(Stored data)
•••
-- ==== Sys2Proof/Word.lean ====
section
/-! DEFINITION. The unit of data of the block: the byte (spec 00_scope R6, R8). -/

namespace Sys2Proof

/-- One byte, bit 0 the least significant (R6). Byte sequences (R8) are `List Byte`. -/
abbrev Byte := BitVec 8

end Sys2Proof
end

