-- ==== Sys2Proof/Certificates/Slice0/Obligations.lean ====
section
/-! DEFINITION. The statements for the provers. Each docstring names the rules of spec/ it formalises. A statement whose
clauses rest on a choice of the model or of the spec says so and names the log entry. -/

open Sys2Proof Sys2Proof.Machine

/-! ### Encoding -/

/-- 30_encoding R87, R88: a host request decodes to the operation it was written for, whatever bytes follow it. The
request format and the OP numbers are the spec's decision D1 (log 22). -/
def Obligations.HostRequestRoundTrip : Prop :=
  ∀ (d : DescTable) (i : Instr) (rest : List Byte), i.space = .host → wellFormed d i = true →
    decodeRequest (encode d i ++ rest) = .request i rest

/-- 30_encoding R81, R82, R83, R84: a wire frame decodes to the command it was written for. -/
def Obligations.WireFrameRoundTrip : Prop :=
  ∀ (d : DescTable) (i : Instr), i.space = .wire → wellFormed d i = true → decodeFrame d (encode d i) = .command i

/-- 30_encoding R81, R84: a byte sequence is the frame of at most one command, and only of a well-formed one. -/
def Obligations.WireFrameHasOneReading : Prop :=
  ∀ (d : DescTable) (bytes : List Byte) (i : Instr), decodeFrame d bytes = .command i →
    i.space = .wire ∧ wellFormed d i = true ∧ encode d i = bytes

/-- 30_encoding R95: the byte 0 values that are no command, and no others, are classed so. -/
def Obligations.OtherOpcodeBytesAreNoCommand : Prop :=
  ∀ (d : DescTable) (b : Byte) (rest : List Byte),
    decodeFrame d (b :: rest) = .notCommand b ↔
      (0x40 ≤ b.toNat ∧ b.toNat ≤ 0x5F) ∨ (0x62 ≤ b.toNat ∧ b.toNat ≤ 0x9F) ∨
        (0xA1 ≤ b.toNat ∧ b.toNat ≤ 0xE0) ∨ (0xE3 ≤ b.toNat ∧ b.toNat ≤ 0xFE)

/-- 30_encoding R81, R88: some words written out from the two tables (with DUMMY_BYTE = 0 and the default DESC, log 10,
log 12). -/
def Obligations.WordsOfTheSpecDecode : Prop :=
  decodeFrame Config.defaultDesc [0x0A, 0, 0, 0, 0, 0] = .command (.wireRdReg 10) ∧
  decodeFrame Config.defaultDesc [0x1F, 0] = .command (.wireRdReg 31) ∧
  decodeFrame Config.defaultDesc [0x3F, 0xAA] = .command (.wireWrReg 31 [0xAA]) ∧
  decodeFrame Config.defaultDesc [0x61, 0, 0, 0] = .command (.wireRdRxpl 3) ∧
  decodeFrame Config.defaultDesc [0xE2] = .command .wireFlushRx ∧
  decodeRequest [0x01, 0x10, 3, 1, 2, 3] = .request (.writeRegister 0x10 [1, 2, 3]) [] ∧
  decodeRequest [0x0D, 0, 0] = .request .processState []

/-- 30_encoding R87: the header bytes an operation has no use for are ignored, their data bytes are consumed all the
same, and the byte overload takes exactly one data byte whatever LEN says. The format is the spec's decision D1, D4
(log 22). -/
def Obligations.UnusedRequestFieldsAreIgnored : Prop :=
  ∀ (addr len b : Byte) (data rest : List Byte), data.length = len.toNat →
    decodeRequest (0x00 :: addr :: len :: (data ++ rest)) = .request (.readRegister addr) rest ∧
    decodeRequest (0x02 :: addr :: len :: b :: rest) = .request (.writeRegisterByte addr b) rest ∧
    decodeRequest (0x03 :: addr :: len :: (data ++ rest)) = .request .readRXPayloadWidth rest ∧
    decodeRequest (0x04 :: addr :: len :: (data ++ rest)) = .request .readRXPayload rest ∧
    decodeRequest (0x05 :: addr :: len :: (data ++ rest)) = .request (.writeTXPayload data) rest ∧
    decodeRequest (0x06 :: addr :: len :: (data ++ rest)) = .request .flushTX rest ∧
    decodeRequest (0x07 :: addr :: len :: (data ++ rest)) = .request .flushRX rest ∧
    decodeRequest (0x08 :: addr :: len :: (data ++ rest)) = .request .readState rest ∧
    decodeRequest (0x09 :: addr :: len :: (data ++ rest)) = .request .getLastState rest ∧
    decodeRequest (0x0A :: addr :: len :: (data ++ rest)) = .request .receive rest ∧
    decodeRequest (0x0B :: addr :: len :: (data ++ rest)) = .request .transmit rest ∧
    decodeRequest (0x0C :: addr :: len :: (data ++ rest)) = .request .deactivateCE rest ∧
    decodeRequest (0x0D :: addr :: len :: (data ++ rest)) = .request .processState rest

/-! ### The step -/

/-- 20_memory R65, R70: an idle block runs the request the host presents, its bytes taken from the port. -/
def Obligations.StepRunsDecodedRequest : Prop :=
  ∀ (s : State) (i : Instr) (rest : List Byte), s.Ready → s.frameIn = [] → decodeRequest s.hostIn = .request i rest →
    step s = exec i { s with hostIn := rest }

/-- 40_transport R110, the model's choice of log 16: an idle block that has been handed a command buffer runs it. -/
def Obligations.StepRunsPreparedFrame : Prop :=
  ∀ (s : State) (i : Instr), s.Ready → decodeFrame s.desc s.frameIn = .command i →
    step s = exec i { s with frameIn := [] }

/-- 30_encoding R95, the model's choice of log 19: bytes that are no frame of the block are refused by name, by a step
that is handed them and by a wire command with such operands. -/
def Obligations.NonFramesAreRefused : Prop :=
  (∀ (s : State) (b : Byte), s.Ready → decodeFrame s.desc s.frameIn = .notCommand b →
    step s = .refused (.notWireCommand b)) ∧
  (∀ s : State, s.Ready → s.frameIn ≠ [] → decodeFrame s.desc s.frameIn = .malformed →
    step s = .refused .malformedFrame) ∧
  ∀ (s : State) (i : Instr), s.halted = none → i.space = .wire → wellFormed s.desc i = false →
    exec i s = .refused .malformedFrame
•••
INSTRUCTIONS TO FOLLOW:
Find every line above that includes the word "whatever", then state how many there are and nothing more.

WRITTEN SOLUTION:
2